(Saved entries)
------------------------------------------------

-- ==== Sys2Proof/Tests/Slice0.lean ====
section
/-! SUPPORT. The model's own tests. Expected values come from 95_test_vectors.md (its section is named) or are written out by
hand from the rule named; the words of the decode tests are written out from the layouts of R82 to R87 and the fixed bits of
R94. -/

namespace Sys2Proof.Tests

open Sys2Proof.Machine

/-! ## Helpers -/

/-- Registers all zero but `x1` and `x2`. -/
def regs (x1 x2 : Word) : Vector Word 32 := ((Vector.replicate 32 0).set 1 x1).set 2 x2

/-- The launch parameters of 95_test_vectors.md, Conventions, with a program, `x1`, `x2` and bytes set before cycle 1. -/
def params (prog : List Word) (x1 x2 : Word) (mem : List Host.Cell) : Params :=
  { Config.resetParams with prog := prog, initRegs := regs x1 x2, initDmem := mem }

/-- The word `w` decoded in ID/EX at address 0, alone in the pipeline and last in the program. -/
def ready (w x1 x2 : Word) : State :=
  placeInstruction { State.reset with x := regs x1 x2, dmem := bytes } w
where
  /-- The bytes of vectors 2.4, and a word at the top of the memory. -/
  bytes : Memory := [(0x100, 0x80), (0x101, 0xFF), (0x102, 0x7F), (0x103, 0x01), (0x104, 0x44), (0x105, 0x33),
    (0x106, 0x22), (0x107, 0x11), (4095, 0x5A)]

/-- The state one step answers. -/
def after (s : State) : Option State :=
  match step s with
  | .next t => some t
  | _ => none

/-- What the execute step puts in `alu`. -/
def aluOf (s : State) : Option Word := (after s).bind fun t => t.exmem.map fun d => d.alu

/-- The state with the word `w` in EX/MEM, effective address `a` and store data `v`. -/
def inMemory (w a v : Word) : State :=
  { ready w 0 0 with
    idex := none
    exmem := (ready w 0 0).idex.map fun d => { d with alu := a, sdata := v } }

/-- What the memory step puts in `mdata`. -/
def loaded (s : State) : Option Word := (after s).bind fun t => t.memwb.map fun d => d.mdata

/-- Eight bytes at `a` after one step. -/
def stored (s : State) (a : Nat) : Option (List Byte) :=
  (after s).map fun t => (List.range 8).map fun k => Memory.read t.dmem (a + k)

/-- Where a branch at address 0 with offset 8 sends `pc` in a program of three words (vectors 2.6): 8 when it is taken; when it
is not, the word after the fetched one, 8 + 4. -/
def pcAfterBranch (w x1 x2 : Word) : Option Word :=
  (after { ready w x1 x2 with
    params := params [w, 0x00100293, 0x00100313] x1 x2 [], pc := 8, ifid := some ⟨4, 0x00100293⟩ }).map fun t => t.pc

/-- The state after `k` steps from reset. -/
def stateAt (p : Params) (k : Nat) : State := (runTo k (State.launch p)).getD State.reset

/-- The cycle after `k` steps completes. -/
def cycleAt (p : Params) (k : Nat) : Bool :=
  (runTo k (State.launch p)).isSome && (runTo (k + 1) (State.launch p)).isSome
    && decide ((stateAt p k).status = .running) && invariantsHold (stateAt p k) && !finished (stateAt p k)
    && decide ((stateAt p k).cycle < (stateAt p k).params.cycleCap)
    && decide ((stateAt p (k + 1)).status = .running)

theorem runTo_succ {k : Nat} {s t : State} (h : runTo k s = some t) :
    runTo (k + 1) s = match step t with | .next u => some u | _ => none := by
  induction k generalizing s with
  | zero =>
    cases h
    unfold runTo
    cases step t <;> rfl
  | succ k ih =>
    unfold runTo at h ⊢
    cases hs : step s with
    | next u => rw [hs] at h; exact ih h
    | fault r => rw [hs] at h; cases h
    | refused r => rw [hs] at h; cases h

/-- Consecutive states of a run are a step apart. -/
theorem stepAt {p : Params} {k : Nat} (h1 : (runTo k (State.launch p)).isSome = true)
    (h2 : (runTo (k + 1) (State.launch p)).isSome = true) : step (stateAt p k) = .next (stateAt p (k + 1)) := by
  obtain ⟨s, hs⟩ := Option.isSome_iff_exists.mp h1
  have e : stateAt p k = s := by unfold stateAt; rw [hs]; rfl
  have h := runTo_succ hs
  rw [h] at h2
  unfold stateAt at e ⊢
  rw [h, e]
  cases hst : step s with
  | next u => rfl
  | fault r => rw [hst] at h2; cases h2
  | refused r => rw [hst] at h2; cases h2

theorem completesAt {p : Params} {k : Nat} (h : cycleAt p k = true) : completes (stateAt p k) (stateAt p (k + 1)) := by
  unfold cycleAt at h
  simp only [Bool.and_eq_true, decide_eq_true_eq, Bool.not_eq_true'] at h
  exact ⟨⟨h.1.1.1.1.2, h.1.1.1.2, h.1.1.2, h.1.2⟩, stepAt h.1.1.1.1.1.1 h.1.1.1.1.1.2, h.2⟩

/-! ## Well-formedness: what each check refuses -/

theorem test_wf_refuses_imm12_above : (Instr.addi 1 2 2048).wf = false ∧ encode (.addi 1 2 2048) = none := by decide
theorem test_wf_refuses_imm12_below : (Instr.sw 1 2 (-2049)).wf = false ∧ encode (.sw 1 2 (-2049)) = none := by decide
theorem test_wf_refuses_load_offset : (Instr.lw 1 2 4096).wf = false := by decide
theorem test_wf_refuses_shift_of_32 : (Instr.srai 1 2 32).wf = false ∧ encode (.srai 1 2 32) = none := by decide
theorem test_wf_refuses_odd_offset : (Instr.beq 1 2 3).wf = false ∧ encode (.beq 1 2 3) = none := by decide
theorem test_wf_refuses_offset_above : (Instr.bne 1 2 4096).wf = false := by decide
theorem test_wf_refuses_offset_below : (Instr.bne 1 2 (-4098)).wf = false := by decide
theorem test_wf_refuses_low_upper_bits : (Instr.lui 1 0x1FFF).wf = false ∧ encode (.lui 1 0x1FFF) = none := by decide
theorem test_wf_admits_boundaries : (Instr.addi 1 2 2047).wf = true ∧ (Instr.addi 1 2 (-2048)).wf = true ∧
    (Instr.slli 1 2 31).wf = true ∧ (Instr.beq 1 2 4094).wf = true ∧ (Instr.beq 1 2 (-4096)).wf = true ∧
    (Instr.lui 1 0xFFFFF000).wf = true := by decide
theorem test_params_refuse_zero_cap : { Config.resetParams with cycleCap := 0 }.wf = false := by decide
theorem test_params_refuse_odd_memory : { Config.resetParams with dmemSize := 4098 }.wf = false := by decide
theorem test_params_refuse_no_memory : { Config.resetParams with dmemSize := 0 }.wf = false := by decide
theorem test_params_refuse_large_memory : { Config.resetParams with dmemSize := 2 ^ 32 + 4 }.wf = false := by decide
theorem test_params_refuse_nonzero_x0 :
    { Config.resetParams with initRegs := (Vector.replicate 32 0).set 0 1 }.wf = false := by decide
theorem test_params_refuse_byte_beyond : { Config.resetParams with initDmem := [(4096, 1)] }.wf = false := by decide
theorem test_params_refuse_long_program (n : Nat) (h : n = 2 ^ 30) :
    { Config.resetParams with prog := List.replicate n 0 }.wf = false := by
  simp only [Params.wf, List.length_replicate, Bool.and_eq_false_iff, decide_eq_false_iff_not]
  omega
theorem test_params_admit_largest_memory :
    { Config.resetParams with dmemSize := 2 ^ 32, cycleCap := 1, subset := .core }.wf = true := by decide

/-! ## Decoding: one word of every row, written out -/

theorem test_decode_add : decode .full 0b0000000_00010_00001_000_11111_0110011#32 = .ok (.add 31 1 2) := by decide
theorem test_decode_sub : decode .full 0b0100000_00010_00001_000_11111_0110011#32 = .ok (.sub 31 1 2) := by decide
theorem test_decode_sll : decode .full 0b0000000_00010_00001_001_11111_0110011#32 = .ok (.sll 31 1 2) := by decide
theorem test_decode_slt : decode .full 0b0000000_00010_00001_010_11111_0110011#32 = .ok (.slt 31 1 2) := by decide
theorem test_decode_sltu : decode .full 0b0000000_00010_00001_011_11111_0110011#32 = .ok (.sltu 31 1 2) := by decide
theorem test_decode_xor : decode .full 0b0000000_00010_00001_100_11111_0110011#32 = .ok (.xor 31 1 2) := by decide
theorem test_decode_srl : decode .full 0b0000000_00010_00001_101_11111_0110011#32 = .ok (.srl 31 1 2) := by decide
theorem test_decode_sra : decode .full 0b0100000_00010_00001_101_11111_0110011#32 = .ok (.sra 31 1 2) := by decide
theorem test_decode_or : decode .full 0b0000000_00010_00001_110_11111_0110011#32 = .ok (.or 31 1 2) := by decide
theorem test_decode_and : decode .full 0b0000000_00010_00001_111_11111_0110011#32 = .ok (.and 31 1 2) := by decide
theorem test_decode_addi : decode .full 0b111111111110_00001_000_11111_0010011#32 = .ok (.addi 31 1 (-2)) := by decide
theorem test_decode_slti : decode .full 0b111111111110_00001_010_11111_0010011#32 = .ok (.slti 31 1 (-2)) := by decide
theorem test_decode_sltiu : decode .full 0b111111111110_00001_011_11111_0010011#32 = .ok (.sltiu 31 1 (-2)) := by decide
theorem test_decode_xori : decode .full 0b111111111110_00001_100_11111_0010011#32 = .ok (.xori 31 1 (-2)) := by decide
theorem test_decode_ori : decode .full 0b111111111110_00001_110_11111_0010011#32 = .ok (.ori 31 1 (-2)) := by decide
theorem test_decode_andi : decode .full 0b111111111110_00001_111_11111_0010011#32 = .ok (.andi 31 1 (-2)) := by decide
theorem test_decode_slli : decode .full 0b0000000_10001_00001_001_11111_0010011#32 = .ok (.slli 31 1 17) := by decide
theorem test_decode_srli : decode .full 0b0000000_10001_00001_101_11111_0010011#32 = .ok (.srli 31 1 17) := by decide
theorem test_decode_srai : decode .full 0b0100000_10001_00001_101_11111_0010011#32 = .ok (.srai 31 1 17) := by decide
theorem test_decode_lb : decode .full 0b111111111110_00001_000_11111_0000011#32 = .ok (.lb 31 1 (-2)) := by decide
theorem test_decode_lh : decode .full 0b111111111110_00001_001_11111_0000011#32 = .ok (.lh 31 1 (-2)) := by decide
theorem test_decode_lw : decode .full 0b111111111110_00001_010_11111_0000011#32 = .ok (.lw 31 1 (-2)) := by decide
theorem test_decode_lbu : decode .full 0b111111111110_00001_100_11111_0000011#32 = .ok (.lbu 31 1 (-2)) := by decide
theorem test_decode_lhu : decode .full 0b111111111110_00001_101_11111_0000011#32 = .ok (.lhu 31 1 (-2)) := by decide
theorem test_decode_sb : decode .full 0b1111110_00010_00001_000_11011_0100011#32 = .ok (.sb 1 2 (-37)) := by decide
theorem test_decode_sh : decode .full 0b1111110_00010_00001_001_11011_0100011#32 = .ok (.sh 1 2 (-37)) := by decide
theorem test_decode_sw : decode .full 0b1111110_00010_00001_010_11011_0100011#32 = .ok (.sw 1 2 (-37)) := by decide
theorem test_decode_beq : decode .full 0b0_100000_00010_00001_000_0011_1_1100011#32 = .ok (.beq 1 2 3078) := by decide
theorem test_decode_bne : decode .full 0b0_100000_00010_00001_001_0011_1_1100011#32 = .ok (.bne 1 2 3078) := by decide
theorem test_decode_blt : decode .full 0b0_100000_00010_00001_100_0011_1_1100011#32 = .ok (.blt 1 2 3078) := by decide
theorem test_decode_bge : decode .full 0b0_100000_00010_00001_101_0011_1_1100011#32 = .ok (.bge 1 2 3078) := by decide
theorem test_decode_bltu : decode .full 0b0_100000_00010_00001_110_0011_1_1100011#32 = .ok (.bltu 1 2 3078) := by decide
theorem test_decode_bgeu : decode .full 0b0_100000_00010_00001_111_0011_1_1100011#32 = .ok (.bgeu 1 2 3078) := by decide
theorem test_decode_lui : decode .full 0b10000000000000000001_11111_0110111#32 = .ok (.lui 31 0x80001000) := by decide
theorem test_decode_auipc : decode .full 0b10000000000000000001_11111_0010111#32 = .ok (.auipc 31 0x80001000) := by decide

/-- Vectors 2.0: the bubble word, absent rows and rows CORE does not admit. -/
theorem test_decode_rejects :
    decode .full 0 = .error .bubble ∧ decode .full 0x00000073 = .error .unrecognized ∧
    decode .full 0x40001093 = .error .unrecognized ∧ decode .full 0x00003083 = .error .unrecognized ∧
    decode .full 0x00002063 = .error .unrecognized ∧ decode .full 0x02000033 = .error .unrecognized ∧
    decode .full 0xFFFFFFFF = .error .unrecognized ∧ decode .core 0x40000033 = .error .unrecognized ∧
    decode .core 0x7E000FA3 = .error .unrecognized ∧ decode .core 0x00000033 = .ok (.add 0 0 0) := by decide

/-- The host's question, on a placed word and on one bit pattern no row has. -/
theorem test_decodeTableWord : decodeTableWord 32 0x002081B3 = some (.add 3 1 2) ∧ decodeTableWord 32 0x73 = none := by decide

/-! ## What each instruction does: one cycle each -/

/-! Vectors 2.1. -/

theorem test_add_wraps : aluOf (ready 0x002081B3 0x7FFFFFFF 0x00000001) = some 0x80000000 := by decide
theorem test_sub_borrows : aluOf (ready 0x402081B3 0x00000000 0x00000001) = some 0xFFFFFFFF := by decide
theorem test_sll_uses_five_bits : aluOf (ready 0x002091B3 0x00000001 0x00000020) = some 0x00000001 := by decide
theorem test_sll_by_31 : aluOf (ready 0x002091B3 0xFFFFFFFF 0x0000001F) = some 0x80000000 := by decide
theorem test_slt_signed : aluOf (ready 0x0020A1B3 0x80000000 0x7FFFFFFF) = some 0x00000001 := by decide
theorem test_slt_equal : aluOf (ready 0x0020A1B3 0x00000005 0x00000005) = some 0x00000000 := by decide
theorem test_sltu_unsigned : aluOf (ready 0x0020B1B3 0x80000000 0x7FFFFFFF) = some 0x00000000 := by decide
theorem test_sltu_less : aluOf (ready 0x0020B1B3 0x00000000 0xFFFFFFFF) = some 0x00000001 := by decide
theorem test_xor_bits : aluOf (ready 0x0020C1B3 0xFFFFFFFF 0x12345678) = some 0xEDCBA987 := by decide
theorem test_srl_zero_fills : aluOf (ready 0x0020D1B3 0xFFFFFFFF 0x0000001F) = some 0x00000001 := by decide
theorem test_srl_uses_five_bits : aluOf (ready 0x0020D1B3 0x80000000 0x00000021) = some 0x40000000 := by decide
theorem test_sra_sign_fills : aluOf (ready 0x4020D1B3 0x80000000 0x0000003F) = some 0xFFFFFFFF := by decide
theorem test_sra_positive : aluOf (ready 0x4020D1B3 0x7FFFFFFF 0x0000001E) = some 0x00000001 := by decide
theorem test_or_bits : aluOf (ready 0x0020E1B3 0x80000000 0x00000001) = some 0x80000001 := by decide
theorem test_and_bits : aluOf (ready 0x0020F1B3 0xFFFFFFFF 0x80000001) = some 0x80000001 := by decide

/-! Vectors 2.2. -/

theorem test_addi_negative : aluOf (ready 0x80008193 0x00000005 0) = some 0xFFFFF805 := by decide
theorem test_addi_wraps : aluOf (ready 0x00108193 0x7FFFFFFF 0) = some 0x80000000 := by decide
theorem test_slti_signed : aluOf (ready 0x0000A193 0x80000000 0) = some 0x00000001 := by decide
theorem test_slti_not_less : aluOf (ready 0xFFF0A193 0x00000000 0) = some 0x00000000 := by decide
theorem test_sltiu_sign_extends_first : aluOf (ready 0xFFF0B193 0x00000005 0) = some 0x00000001 := by decide
theorem test_sltiu_not_less : aluOf (ready 0xFFF0B193 0xFFFFFFFF 0) = some 0x00000000 := by decide
theorem test_xori_inverts : aluOf (ready 0xFFF0C193 0x12345678 0) = some 0xEDCBA987 := by decide
theorem test_ori_sign_extends : aluOf (ready 0x8000E193 0x80000000 0) = some 0xFFFFF800 := by decide
theorem test_andi_sign_extends : aluOf (ready 0x8000F193 0xFFFFFFFF 0) = some 0xFFFFF800 := by decide
theorem test_slli_by_31 : aluOf (ready 0x01F09193 0xFFFFFFFF 0) = some 0x80000000 := by decide
theorem test_srli_zero_fills : aluOf (ready 0x01F0D193 0xFFFFFFFF 0) = some 0x00000001 := by decide
theorem test_srai_sign_fills : aluOf (ready 0x41F0D193 0x80000000 0) = some 0xFFFFFFFF := by decide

------------------------------------------------

INSTRUCTIONS FOR THE TASK >> After locating the line with "theorem test_decode_auipc : decode" above, return that line and every later line through the one with "theorem test_srl_uses_five_bits : aluOf", word for word and with nothing else.

SOLUTION FOR THIS TASK >>
theorem test_decode_auipc : decode .full 0b10000000000000000001_11111_0010111#32 = .ok (.auipc 31 0x80001000) := by decide

/-- Vectors 2.0: the bubble word, absent rows and rows CORE does not admit. -/
theorem test_decode_rejects :
    decode .full 0 = .error .bubble ∧ decode .full 0x00000073 = .error .unrecognized ∧
    decode .full 0x40001093 = .error .unrecognized ∧ decode .full 0x00003083 = .error .unrecognized ∧
    decode .full 0x00002063 = .error .unrecognized ∧ decode .full 0x02000033 = .error .unrecognized ∧
    decode .full 0xFFFFFFFF = .error .unrecognized ∧ decode .core 0x40000033 = .error .unrecognized ∧
    decode .core 0x7E000FA3 = .error .unrecognized ∧ decode .core 0x00000033 = .ok (.add 0 0 0) := by decide

/-- The host's question, on a placed word and on one bit pattern no row has. -/
theorem test_decodeTableWord : decodeTableWord 32 0x002081B3 = some (.add 3 1 2) ∧ decodeTableWord 32 0x73 = none := by decide

/-! ## What each instruction does: one cycle each -/

/-! Vectors 2.1. -/

theorem test_add_wraps : aluOf (ready 0x002081B3 0x7FFFFFFF 0x00000001) = some 0x80000000 := by decide
theorem test_sub_borrows : aluOf (ready 0x402081B3 0x00000000 0x00000001) = some 0xFFFFFFFF := by decide
theorem test_sll_uses_five_bits : aluOf (ready 0x002091B3 0x00000001 0x00000020) = some 0x00000001 := by decide
theorem test_sll_by_31 : aluOf (ready 0x002091B3 0xFFFFFFFF 0x0000001F) = some 0x80000000 := by decide
theorem test_slt_signed : aluOf (ready 0x0020A1B3 0x80000000 0x7FFFFFFF) = some 0x00000001 := by decide
theorem test_slt_equal : aluOf (ready 0x0020A1B3 0x00000005 0x00000005) = some 0x00000000 := by decide
theorem test_sltu_unsigned : aluOf (ready 0x0020B1B3 0x80000000 0x7FFFFFFF) = some 0x00000000 := by decide
theorem test_sltu_less : aluOf (ready 0x0020B1B3 0x00000000 0xFFFFFFFF) = some 0x00000001 := by decide
theorem test_xor_bits : aluOf (ready 0x0020C1B3 0xFFFFFFFF 0x12345678) = some 0xEDCBA987 := by decide
theorem test_srl_zero_fills : aluOf (ready 0x0020D1B3 0xFFFFFFFF 0x0000001F) = some 0x00000001 := by decide
theorem test_srl_uses_five_bits : aluOf (ready 0x0020D1B3 0x80000000 0x00000021) = some 0x40000000 := by decide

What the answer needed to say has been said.